Romania was a founding member of the WOSM, having formally had Scouts between 1913 and 1937. Influenced by reading Baden-Powell's "Scouting for Boys", the first informal patrol of Boy Scouts was established in Romania in 1913 at Gheorghe Lazăr High School by Dimitrie Dimăncescu, his brother, Ioan, and classmates. Prince Carol would become the first formal troop leader. Others joined in broadening awareness of the Scout movement (Gheorghe Munteanu-Murgoci, Alexandru Borza, Vladimir Ghidionescu, Constantin Costa-Foru, Nicolae Iorga, Ion G. Duca and Colonel Grigore Berindei) who became familiar with the Scout movements in the United Kingdom, France, Belgium, and Germany.

The translation of Baden-Powell's book Scouting for Boys into Romanian was published in 1915. That same year saw the official founding of the Cercetaşii României; on the occasion, Lord Baden-Powell sent a message of congratulations, with the admonition that Scouting should be adapted to the local situation. Membership grew quickly across Romania.

During World War I, Romanian Scouts were very active in defense activities. Ecaterina Teodoroiu guided a patrol of Scouts and Guides and was employed as a nurse, before joining the Romanian Army and dying a heroine. Many Scouts who helped the transporting of the wounded were killed during the air attacks. On September 29, 1916, Baden-Powell sent a message expressing regret to the Scouts for the death of their fellows. At the end of the war, the Boy Scouts marched in the front of the Victory Train, under the Triumphal Arch in Bucharest.

In 1920, 67 Romanian Boy Scouts and their leaders were present at the first World Jamboree in London, England. Before World War II, the Scout Movement developed further: many patrols were formed in towns and in villages, many camps, socials, expeditions and spectacles were organized, and a great number of magazines, literary writings and pedagogical studies were published for Scouts and their Chiefs. At the time, one of the devoted Boy Scouts was the philosopher Mircea Eliade.

In 1930, the first Romanian Scout Jamboree took place, in the presence of Hubert Martin and many delegations of Scouts and Guides from other countries. Cercetașii României had 45,000 members at that point, and the Guides Movement had 14,000. The organizer and Chief of the Guides Movement was Princess Ileana, the daughter of Queen Marie.
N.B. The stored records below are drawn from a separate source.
theorem assembleLine_encodePid (f : Nat) (ws : List Word) :
    assembleLine (.pseudo (.encodePid f)) = .ok ws ↔ f < 256 ∧ ws = [0x6000#16 ||| BitVec.ofNat 16 f] := by
  rw [assembleLine_eq_ok_iff, AsmLine.wellFormed, Pseudo.wellFormed, immediateOk_iff]
  refine and_congr_right fun hf => ?_
  rw [← setWidth_byteOf hf, ← encode_pidenc]
  rfl

theorem assembleLine_decodePid (p : Nat) (ws : List Word) :
    assembleLine (.pseudo (.decodePid p)) = .ok ws ↔ p < 256 ∧ ws = [0x7000#16 ||| BitVec.ofNat 16 p] := by
  rw [assembleLine_eq_ok_iff, AsmLine.wellFormed, Pseudo.wellFormed, immediateOk_iff]
  refine and_congr_right fun hp => ?_
  rw [← setWidth_byteOf hp, ← encode_piddec]
  rfl

/-- Settles O57: a line is taken exactly when it is well-formed, which is said in numbers for each form of line, and its
words are those of its commands. -/
theorem assemblerTakesTheWellFormed : Obligations.AssemblerTakesTheWellFormed := by
  refine ⟨fun imm ws => ⟨?raw, ?res⟩, fun m imm ws hraw hres => ?immediate, fun n ws => ?word,
    fun c pid d ws adds hadds => ?pseudo, fun l => ?taken⟩
  case raw => exact assembleLine_eq_ok_iff_of_not_takesImmediate rfl imm ws
  case res => exact assembleLine_eq_ok_iff_of_not_takesImmediate rfl imm ws
  case immediate => exact assembleLine_eq_ok_iff_of_takesImmediate (takesImmediate_of_ne hraw hres) imm ws
  case word => exact assembleLine_eq_ok_iff.trans (and_congr decide_eq_true_iff Iff.rfl)
  case pseudo =>
    rw [← byteListOk_iff, show adds = addWords d from hadds]
    exact ⟨assembleLine_calcClassic d ws, assembleLine_calcEnhanced pid d ws, assembleLine_verifyClassic c d ws,
      assembleLine_verifyEnhanced c pid d ws, assembleLine_encodePid c ws, assembleLine_decodePid c ws⟩
  case taken =>
    constructor
    · rintro ⟨ws, hws⟩
      exact (assembleLine_eq_ok_iff.mp hws).1
    · exact fun hl => ⟨lineWords l, assembleLine_eq_ok_iff.mpr ⟨hl, rfl⟩⟩

end Sys2Proof.Machine

/-! Proofs about the checksum (40_checksum.md): the adder and the accumulation in numbers, the five commands, and the
public operations built of them. -/

namespace Sys2Proof.Machine

/-! ### A sum folded into 8 bits -/

/-- A sum with every carry out of 8 bits folded back in: zero stays zero, and any other sum becomes the one number from 1
to 255 that equals it modulo 255 (40_checksum.md R108). -/
def foldedSum (S : Nat) : Nat := if S = 0 then 0 else 1 + (S - 1) % 255

/-- Two sums fold to the same number when they agree modulo 255 and in being zero. -/
theorem foldedSum_eq_iff (m n : Nat) : foldedSum m = foldedSum n ↔ (m = 0 ↔ n = 0) ∧ m % 255 = n % 255 := by
  unfold foldedSum
  split_ifs <;> omega

theorem foldedSum_eq_zero_iff (S : Nat) : foldedSum S = 0 ↔ S = 0 := by
  unfold foldedSum
  split_ifs <;> omega

theorem foldedSum_eq_255_iff (S : Nat) : foldedSum S = 255 ↔ 0 < S ∧ S % 255 = 0 := by
  unfold foldedSum
  split_ifs with hS
  · simp [hS]
  · omega

theorem foldedSum_of_mod_ne_zero {S : Nat} (h : S % 255 ≠ 0) : foldedSum S = S % 255 := by
  unfold foldedSum
  split_ifs <;> omega

theorem foldedSum_of_lt {S : Nat} (h : S < 256) : foldedSum S = S := by
  unfold foldedSum
  split_ifs <;> omega

/-- Folding on the way does not change what the whole sum folds to. -/
theorem foldedSum_foldedSum_add (m n : Nat) : foldedSum (foldedSum m + n) = foldedSum (m + n) := by
  rw [foldedSum_eq_iff]
  unfold foldedSum
  split_ifs <;> omega

/-- The adder folds the sum of its operands (40_checksum.md R100). -/
theorem eacAdd_toNat_eq_foldedSum (a b : Byte) : (eacAdd a b).toNat = foldedSum (a.toNat + b.toNat) := by
  have ha := a.isLt
  have hb := b.isLt
  rw [eacAdd_toNat]
  unfold foldedSum
  split_ifs <;> omega

/-! ### The adder -/

/-- The adder's result is the low byte of the sum and its carry, which together need no ninth bit (40_checksum.md R100,
R101). -/
theorem eacAdd_toNat_eq_mod_add_div (a b : Byte) :
    (eacAdd a b).toNat = (a.toNat + b.toNat) % 256 + (a.toNat + b.toNat) / 256 := by
  have ha := a.isLt
  have hb := b.isLt
  rw [eacAdd_toNat]
  split <;> omega

/-- A byte is zero exactly when its number is. -/
theorem byte_eq_zero_iff (b : Byte) : b = 0x00#8 ↔ b.toNat = 0 := BitVec.toNat_inj.symm

/-- A byte is all ones exactly when its number is 255. -/
theorem byte_eq_allOnes_iff (b : Byte) : b = 0xFF#8 ↔ b.toNat = 255 := BitVec.toNat_inj.symm

theorem eacAdd_eq_zero_iff (a b : Byte) : eacAdd a b = 0x00#8 ↔ a = 0x00#8 ∧ b = 0x00#8 := by
  simp only [byte_eq_zero_iff, eacAdd_toNat_eq_foldedSum, foldedSum_eq_zero_iff, Nat.add_eq_zero_iff]

/-- Settles O39: both halves from what the adder computes as a number. -/
theorem endAroundCarryFoldsOnce : Obligations.EndAroundCarryFoldsOnce :=
  fun a b => ⟨eacAdd_toNat_eq_mod_add_div a b, eacAdd_eq_zero_iff a b⟩

/-- Adding `0x00` changes nothing. -/
theorem eacAdd_zero (a : Byte) : eacAdd a 0x00#8 = a := by
  apply BitVec.eq_of_toNat_eq
  rw [eacAdd_toNat_eq_foldedSum]
  exact foldedSum_of_lt a.isLt

/-- Adding to `0x00` gives the other operand. -/
theorem zero_eacAdd (b : Byte) : eacAdd 0x00#8 b = b := by
  apply BitVec.eq_of_toNat_eq
  rw [eacAdd_toNat_eq_foldedSum, BitVec.toNat_ofNat, Nat.zero_mod, Nat.zero_add]
  exact foldedSum_of_lt b.isLt

/-- Adding `0xFF` to anything but `0x00` carries, and the carry makes up for the one that is missing. -/
theorem eacAdd_allOnes {a : Byte} (ha : a ≠ 0x00#8) : eacAdd a 0xFF#8 = a := by
  rw [Ne, byte_eq_zero_iff] at ha
  apply BitVec.eq_of_toNat_eq
  rw [eacAdd_toNat, BitVec.toNat_ofNat, if_neg (by omega)]
  omega

/-- Settles O40: the three cases of the adder. -/
theorem ckaddOfZeroAndOfAllOnes : Obligations.CkaddOfZeroAndOfAllOnes := by
  intro s
  refine ⟨?_, fun hacc => ?_, fun hacc => ?_⟩ <;> rw [exec_ckadd]
  · rw [eacAdd_zero]
    rfl
  · rw [eacAdd_allOnes hacc]
    rfl
  · rw [hacc, zero_eacAdd]
    rfl

/-! ### The accumulation in numbers -/

/-- `S` of 40_checksum.md R108: the seed and all bytes, added as numbers. -/
def wholeSum (seed : Byte) (d : List Byte) : Nat := seed.toNat + (d.map BitVec.toNat).sum

theorem wholeSum_cons (seed b : Byte) (d : List Byte) : wholeSum seed (b :: d) = b.toNat + wholeSum seed d := by
  simp only [wholeSum, List.map_cons, List.sum_cons]
  omega

/-- A byte in the middle counts for itself, beside the rest of the sum. -/
theorem wholeSum_append_cons (seed x : Byte) (pre post : List Byte) :
    wholeSum seed (pre ++ x :: post) =
      seed.toNat + (pre.map BitVec.toNat).sum + (post.map BitVec.toNat).sum + x.toNat := by
  simp only [wholeSum, List.map_append, List.map_cons, List.sum_append, List.sum_cons]
  omega

theorem wholeSum_eq_zero_iff (seed : Byte) (d : List Byte) :
    wholeSum seed d = 0 ↔ seed = 0x00#8 ∧ ∀ b ∈ d, b = 0x00#8 := by
  simp only [wholeSum, Nat.add_eq_zero_iff, List.sum_eq_zero_iff, List.forall_mem_map, byte_eq_zero_iff]

theorem wholeSum_le (seed : Byte) (d : List Byte) : wholeSum seed d ≤ 255 * (d.length + 1) := by
  have hseed := seed.isLt
  have hbytes : (d.map BitVec.toNat).sum ≤ (d.map BitVec.toNat).length • 255 :=
    List.sum_le_card_nsmul _ _ (List.forall_mem_map.mpr fun b _ => Nat.le_of_lt_succ b.isLt)
  rw [List.length_map, smul_eq_mul] at hbytes
  rw [wholeSum]
  omega

theorem wholeSum_replicate (n : Nat) (b : Byte) : wholeSum 0x00#8 (List.replicate n b) = n * b.toNat := by
  simp [wholeSum]

/-- The closed form of the accumulation (40_checksum.md R108), by induction on the bytes: folding at every byte is folding
once at the end. -/
theorem accumulate_toNat (seed : Byte) (d : List Byte) : (accumulate seed d).toNat = foldedSum (wholeSum seed d) := by
  induction d generalizing seed with
  | nil => exact (foldedSum_of_lt seed.isLt).symm
  | cons b d ih =>
    rw [accumulate_cons, ih, wholeSum, eacAdd_toNat_eq_foldedSum, foldedSum_foldedSum_add, wholeSum, List.map_cons,
      List.sum_cons, Nat.add_assoc]

/-- Two accumulations agree exactly when their whole sums fold to the same number. -/
theorem accumulate_eq_iff (seed seed' : Byte) (d d' : List Byte) :
    accumulate seed d = accumulate seed' d' ↔ foldedSum (wholeSum seed d) = foldedSum (wholeSum seed' d') := by
  rw [← BitVec.toNat_inj, accumulate_toNat, accumulate_toNat]

theorem accumulate_eq_zero_iff (seed : Byte) (d : List Byte) :
    accumulate seed d = 0x00#8 ↔ wholeSum seed d = 0 := by
  rw [byte_eq_zero_iff, accumulate_toNat, foldedSum_eq_zero_iff]

theorem accumulate_eq_allOnes_iff (seed : Byte) (d : List Byte) :
    accumulate seed d = 0xFF#8 ↔ 0 < wholeSum seed d ∧ wholeSum seed d % 255 = 0 := by
  rw [byte_eq_allOnes_iff, accumulate_toNat, foldedSum_eq_255_iff]

/-- Settles O41: the accumulation is the whole sum folded, and each clause is a fact about folding. -/
theorem accumulationClosedForm : Obligations.AccumulationClosedForm := by
  rintro seed d S rfl
  refine ⟨wholeSum_le seed d, accumulate_toNat seed d, ?_, accumulate_eq_allOnes_iff seed d, fun hmod => ?_⟩
  · exact (accumulate_eq_zero_iff seed d).trans (wholeSum_eq_zero_iff seed d)
  · exact (accumulate_toNat seed d).trans (foldedSum_of_mod_ne_zero hmod)

/-- Settles O42: neither the order nor the choice of the seed changes the whole sum. -/
theorem accumulationIgnoresOrder : Obligations.AccumulationIgnoresOrder := by
  refine ⟨fun seed d d' hperm => ?_, fun s b d => ?_⟩ <;> rw [accumulate_eq_iff]
  · rw [wholeSum, (hperm.map BitVec.toNat).sum_eq, wholeSum]
  · rw [wholeSum_cons, wholeSum_cons, wholeSum, wholeSum, Nat.add_left_comm]

/-! ### The delayed-carry reading -/

/-- One byte keeps the accumulator and the pending carry adding up to the folded accumulator. -/
theorem delayedAdd_sum_add_carry {st : Delayed} {a : Byte} (h : st.sum.toNat + st.carry.toNat = a.toNat) (b : Byte) :
    (delayedAdd st b).sum.toNat + (delayedAdd st b).carry.toNat = (eacAdd a b).toNat := by
  have nineBits := delayedAdd_toNat st b
  have hsum := (delayedAdd st b).sum.isLt
  have hcarry := (delayedAdd st b).carry.isLt
  have ha := a.isLt
  have hb := b.isLt
  rw [eacAdd_toNat]
  split <;> omega

/-- After every byte the accumulator and the pending carry add up to the folded accumulator (40_checksum.md R116), by
induction on the bytes from the last. -/
theorem delayedState_sum_add_carry (seed : Byte) (d : List Byte) :
    (delayedState seed d).sum.toNat + (delayedState seed d).carry.toNat = (accumulate seed d).toNat := by
  induction d using List.reverseRecOn with
  | nil => rfl
  | append_singleton d b ih =>
    rw [delayedState_concat, accumulate_append]
    exact delayedAdd_sum_add_carry ih b

/-- Settles O43: the two add up to a byte's number, so adding them in 8 bits gives that byte. -/
theorem delayedCarryGivesTheSame : Obligations.DelayedCarryGivesTheSame := by
  intro seed d
  have total := delayedState_sum_add_carry seed d
  have hlt := (accumulate seed d).isLt
  have hcarry := (delayedState seed d).carry.isLt
  refine ⟨total, by omega, BitVec.eq_of_toNat_eq ?_⟩
  rw [accumulateDelayed, BitVec.toNat_add, BitVec.toNat_setWidth]
  omega

/-! ### The five commands -/

/-- A word put together from an opcode, zeros and a byte is the opcode's word with the byte in `DATA`. -/
theorem append_zero_append_eq_or (op : BitVec 4) (d : Byte) :
    op ++ 0b0000#4 ++ d = (op ++ 0b0000#4 ++ 0x00#8) ||| d.setWidth 16 := by
  have zeroExtended : d.setWidth 16 = 0x00#8 ++ d := BitVec.setWidth_eq_append (by decide)
  rw [zeroExtended, BitVec.or_append, BitVec.or_zero, BitVec.zero_or]

/-- A word with an assigned opcode and `RSV = 0` is decoded by its opcode (30_encoding.md R69). -/
theorem decode_or_setWidth {op : BitVec 4} (hop : opcodeUnassigned op = false) (d : Byte) :
    decode ((op ++ 0b0000#4 ++ 0x00#8) ||| d.setWidth 16) = decodeOp op d := by
  rw [← append_zero_append_eq_or]
  obtain ⟨hwop, hrsv, hdata⟩ := Laws.EncodeFields.fields_of_append op d
  rw [decode_of_assigned (by rw [hwop, hop]) hrsv, hwop, hdata]

theorem noOperand_of_ne_zero (i : Instr) {d : Byte} (hd : d ≠ 0x00#8) :
    noOperand i d = .illegal .dataMustBeZero := if_neg hd

/-- Settles O7: the word is the encoding of the command, whose meaning is one write of `ACC`. -/
theorem ckinitLoadsTheSeed : Obligations.CkinitLoadsTheSeed := by
  intro seed s
  rw [← encode_ckinit]
  exact ⟨decode_encode _, exec_ckinit seed s⟩

/-- Settles O8: the word is the encoding of the command, whose meaning writes the adder's result. -/
theorem ckaddFoldsTheCarry : Obligations.CkaddFoldsTheCarry := by
  intro b s
  rw [← encode_ckadd, ← eacAdd_toNat_eq_mod_add_div, BitVec.ofNat_toNat, BitVec.setWidth_eq]
  exact ⟨decode_encode _, exec_ckadd b s⟩

/-- Settles O9: opcode `0x3` is decoded with no operand; the meaning is one write of `RES`. -/
theorem ckrawCopiesTheAccumulator : Obligations.CkrawCopiesTheAccumulator := by
  refine ⟨decode_encode .ckraw, fun d hd => ?_, exec_ckraw, fun seed s => ?_⟩
  · exact (decode_or_setWidth (op := 0x3#4) rfl d).trans (noOperand_of_ne_zero .ckraw hd)
  · simp only [runInstrs_cons, acceptWord_encode, exec_ckinit, exec_ckraw, andThen_next, runInstrs_nil]
    rfl

theorem onesComplement_eq_xor (a : Byte) : onesComplement a = 0xFF#8 ^^^ a := BitVec.allOnes_xor.symm

theorem onesComplement_injective : Function.Injective onesComplement := fun _ _ h => BitVec.not_inj.mp h

/-- A run that loads a seed, adds the bytes and ends with one command is that command on the accumulation
(30_encoding.md R74). -/
theorem runInstrs_ckinit_addAll (seed : Byte) (d : List Byte) (i : Instr) (s : State) :
    runInstrs (.ckinit seed :: (addAll d ++ [i])) s = exec i (s.setAcc (accumulate seed d)) := by
  rw [runInstrs_cons, acceptWord_encode, exec_ckinit, andThen_next, runInstrs_addAll_append, runInstrs_singleton]
  rfl

/-- Settles O10: opcode `0x4` is decoded with no operand; the meaning is one write of `RES` that reads `ACC` alone, and
the complement is `0xFF` exactly where the accumulation is zero. -/
theorem ckresGivesTheComplement : Obligations.CkresGivesTheComplement := by
  refine ⟨decode_encode .ckres, fun d hd => ?illegal, fun s => ?meaning, fun s => ?twice, fun b s => ?continued,
    fun seed d s => ?allOnes⟩
  case illegal => exact (decode_or_setWidth (op := 0x4#4) rfl d).trans (noOperand_of_ne_zero .ckres hd)
  case meaning =>
    rw [← onesComplement_eq_xor]
    exact exec_ckres s
  case twice =>
    simp only [runInstrs_cons, acceptWord_encode, exec_ckres, andThen_next, runInstrs_nil]
    rfl
  case continued =>
    rw [← onesComplement_eq_xor]
    simp only [runInstrs_cons, acceptWord_encode, exec_ckres, exec_ckadd, andThen_next, runInstrs_nil]
    rfl
  case allOnes =>
    refine ⟨_, (runInstrs_ckinit_addAll seed d .ckres s).trans (exec_ckres _), ?_⟩
    calc onesComplement (accumulate seed d) = onesComplement 0x00#8
        ↔ accumulate seed d = 0x00#8 := onesComplement_injective.eq_iff
      _ ↔ wholeSum seed d = 0 := accumulate_eq_zero_iff seed d
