-- ==== Sys2Proof/Machine/Pll.lean ====
section
/-! DEFINITION. The PLL parameter search (41_pll.md). Every value is a mathematical integer (R155). The search takes
the error function as an argument (93_implementation_defined.md P6); the command gives it `ppm`. -/

namespace Sys2Proof.Machine

/-- `ADJ_SEQ`: 0, -1, +1, …, -10, +10 (41_pll.md R143). -/
def adjSeq : List Int :=
  0 :: (List.range Config.adjMax).flatMap fun k => [-(k + 1 : Int), (k + 1 : Int)]

/-- `adjusted_clock(t, T, Ta)` (41_pll.md R145). -/
def adjustedClock (t total ta : Nat) : Nat := (t * ta) / total

/-- `vco(p, m)` (41_pll.md R146). -/
def vco (pll : PllParams) (p m : Nat) : Nat := (pll.fRef * m) / p

/-- `ppm(v, dv, ta)` (41_pll.md R148). The absolute value is taken on integers. -/
def ppm (v dv ta : Nat) : Nat := (((v * Config.scale / (dv * ta) : Nat) : Int) - (Config.scale : Int)).natAbs

/-- `band(v)` (41_pll.md R151). -/
def band (pll : PllParams) (v : Nat) : Nat :=
  (if v ≥ pll.bandEdge1 then 1 else 0) + (if v ≥ pll.bandEdge2 then 1 else 0) +
    (if v ≥ pll.bandEdge3 then 1 else 0)

/-- A prescaler, multiplier and divisor with the VCO frequency and the ppm error they give (41_pll.md R149). -/
structure Triple where
  p   : Nat
  m   : Nat
  dv  : Nat
  vco : Nat
  err : Nat
  deriving DecidableEq, Repr

/-- The triples of one prescaler and multiplier with the error `errOf` gives them (log entry 16), divisors ascending; none
where the VCO frequency is out of range (41_pll.md R147, R149). -/
def pairTriples (errOf : Nat → Nat → Nat → Nat) (pll : PllParams) (target p m : Nat) : List Triple :=
  if vco pll p m < pll.vcoMin ∨ vco pll p m > pll.vcoMax then []
  else pll.divisors.map fun dv =>
    { p := p, m := m, dv := dv, vco := vco pll p m, err := errOf (vco pll p m) dv target }

/-- Every candidate in the order the search visits it: prescaler outer, then multiplier, then divisor
(41_pll.md R149). -/
def candidates (errOf : Nat → Nat → Nat → Nat) (pll : PllParams) (target : Nat) : List Triple :=
  Config.prescalers.flatMap fun p => (List.range' 1 Config.multMax).flatMap fun m =>
    pairTriples errOf pll target p m

/-- The best triple of a list, given the best so far: a triple replaces it only when its error is strictly smaller,
so of equal errors the first visited stays (41_pll.md R149). -/
def bestOf : Option Triple → List Triple → Option Triple
  | best, [] => best
  | none, x :: xs => bestOf (some x) xs
  | some b, x :: xs => if x.err < b.err then bestOf (some x) xs else bestOf (some b) xs

/-- `search(ta)` (41_pll.md R149). -/
def search (errOf : Nat → Nat → Nat → Nat) (pll : PllParams) (target : Nat) : Option Triple :=
  bestOf none (candidates errOf pll target)

/-- An accepted configuration: its triple, the adjustment and the adjusted total (41_pll.md R150, R152). -/
structure Accepted where
  best  : Triple
  adj   : Int
  total : Nat
  deriving DecidableEq, Repr

/-- One adjustment: skipped where the adjusted total or clock is out of bounds (41_pll.md R144), else the best
triple if its error is within the acceptance threshold (R150). -/
def tryAdjustment (errOf : Nat → Nat → Nat → Nat) (pll : PllParams) (t total : Nat) (a : Int) : Option Accepted :=
  if (total : Int) + a < 1 ∨ (total : Int) + a > (Config.wordMax : Int) then none
  else if adjustedClock t total ((total : Int) + a).toNat = 0 then none
  else
    match search errOf pll (adjustedClock t total ((total : Int) + a).toNat) with
    | none => none
    | some b => if b.err ≤ pll.ppmMax then some ⟨b, a, ((total : Int) + a).toNat⟩ else none

/-- The first accepted adjustment of `ADJ_SEQ` (41_pll.md R141, R154). -/
def synthesize (errOf : Nat → Nat → Nat → Nat) (pll : PllParams) (t total : Nat) : Option Accepted :=
  adjSeq.findSome? (tryAdjustment errOf pll t total)

/-- PLL_CFG of a result: `band[1:0] ++ 0b00 ++ p[1:0] ++ m[7:0]`, zero-extended (41_pll.md R152,
10_state.md R29). -/
def cfgWord (bnd p m : Nat) : Word :=
  (0 : BitVec 18) ++ BitVec.ofNat 2 bnd ++ (0 : BitVec 2) ++ BitVec.ofNat 2 p ++ BitVec.ofNat 8 m

/-- `write_result(best, a, Ta)`: the six result registers (41_pll.md R152). -/
def State.writeResult (r : Accepted) (s : State) : State :=
  { s with
    regs :=
      { s.regs with
        pllCfg := cfgWord (band s.tie.pll r.best.vco) r.best.p r.best.m
        pllDiv := BitVec.ofNat 32 r.best.dv
        pllClk := BitVec.ofNat 32 (r.best.vco / r.best.dv)
        pllAdj := BitVec.ofInt 32 r.adj
        pllTotal := BitVec.ofNat 32 r.total
        pllPpm := BitVec.ofNat 32 r.best.err } }

/-- The search and its two endings (41_pll.md R141, R152, R153). -/
def State.endSearch (found : Option Accepted) (s : State) : State :=
  match found with
  | some r => (s.writeResult r).complete
  | none => s.raiseError .unsat

/-- PLLSYN (41_pll.md R141, R142). An absent search makes it illegal (00_scope.md R11). Parameters that break
R10 are refused at the first rule that reads one (93_implementation_defined.md U8). -/
def execPllsyn (s : State) : Result :=
  if s.tie.pllPresent = false then .next (s.raiseError .illegalCmd)
  else if s.latched.targetClk.toNat = 0 ∨ s.latched.baseTotal.toNat = 0 then .next (s.raiseError .badClock)
  else if ¬ s.tie.pll.Wf then .refused .badConfiguration
  else if s.latched.targetClk.toNat > s.tie.pll.clockMax then .next (s.raiseError .clockHigh)
  else .next (s.endSearch (synthesize ppm s.tie.pll s.latched.targetClk.toNat s.latched.baseTotal.toNat))

end Sys2Proof.Machine
end

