-- ==== Sys2Proof/Machine/Engine.lean ====
section
/-! DEFINITION. Which agent moves (00_scope.md R17), the engine's step (10_state.md R34) and how a command word is
placed where that step reads it. -/

namespace Sys2Proof.Machine

/-- Whose step is next, with what is left to do and of the schedule. -/
inductive Turn where
  | idle
  | engine (sched : List Agent)
  | host (op : HostStep) (rest : List HostStep) (sched : List Agent)
  deriving DecidableEq, Repr

/-- The engine is enabled exactly while BUSY (00_scope.md R17), the host while it has something to do. When both
are, the schedule says which moves; an exhausted schedule gives the engine its step, so a command waits for
finitely many host steps (70_reset_and_hazards.md R210). DESIGN CHOICE (log entry 6). -/
def State.turn (s : State) : Turn :=
  match s.status.busy, s.host, s.sched with
  | false, [], _ => .idle
  | false, op :: rest, q => .host op rest q
  | true, [], q => .engine q
  | true, _ :: _, [] => .engine []
  | true, _ :: _, .engine :: q => .engine q
  | true, op :: rest, .host :: q => .host op rest q

/-- The engine step (10_state.md R34): the command latched in `L`, or ILLEGAL_CMD (30_encoding.md R74). -/
def State.engineStep (s : State) : Result :=
  match decode s.tie.pllPresent s.latched.cmd with
  | .ok i => exec i s
  | .error _ => .next (s.raiseError .illegalCmd)

/-- One step of the machine; with no agent enabled it idles (70_reset_and_hazards.md R203). -/
def State.agentStep (s : State) : Result :=
  match s.turn with
  | .idle => .next s
  | .engine q => State.engineStep { s with sched := q }
  | .host op rest q => State.hostStep op { s with host := rest, sched := q }

/-- `w` as the command in flight: issued as a host write to CMD issues it, or put in the place of the command that
is in flight already. -/
def State.placeCommand (s : State) (w : Word) : State :=
  if s.status.busy then { s with regs := { s.regs with cmd := w }, latched := { s.latched with cmd := w } }
  else s.issue w

/-- The next step is the engine's. -/
def State.engineNext (s : State) : State :=
  match s.host with
  | [] => s
  | _ :: _ => { s with sched := .engine :: s.sched }

end Sys2Proof.Machine
end

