/-! ### The invariant -/

/-- The reset state meets the model's invariant, on every build that R10 admits, and on the build of `State.reset`. That memory
lists nothing and that this is a canonical form (log entries 1 and 2), and the parameters of `State.reset` (log entry 4), are
the model's choice; the registers' reset values are R36's. -/
def Obligations.ResetMeetsInvariant : Prop :=
  (∀ tie : TieOffs, tie.pll.Wf → (State.resetOf tie).Inv) ∧ State.reset.Inv

/-- Every step keeps the invariant: canonical memory (the model's, log entries 1 and 2), the legal values of STATUS
(10_state.md R24), the command word of
`L` (R35), legal results (R29 to R31), silence of an absent search (R32), R10's constraints. -/
def Obligations.StepKeepsInvariant : Prop := ∀ s t : State, s.Inv → step s = .next t → t.Inv
end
With the growing influenced of fascism in the 1930s, Romanian Scouting officially preserved its apolitical character, only to be replaced in 1937 by a totalitarian organization, Străjeria (Straja Țării), as part of the dictatorial measures initiated by King Carol II (alongside the creation of the National Renaissance Front). Straja Țării withdrew from the International Scout Conference the same year. John S. Wilson signed and agreement in March 1939 of interchange of visits and permit the Straja Țării participate in Scout Conferences as observers and to attend courses at Gilwell Park but subsequent events cancelled this agreement.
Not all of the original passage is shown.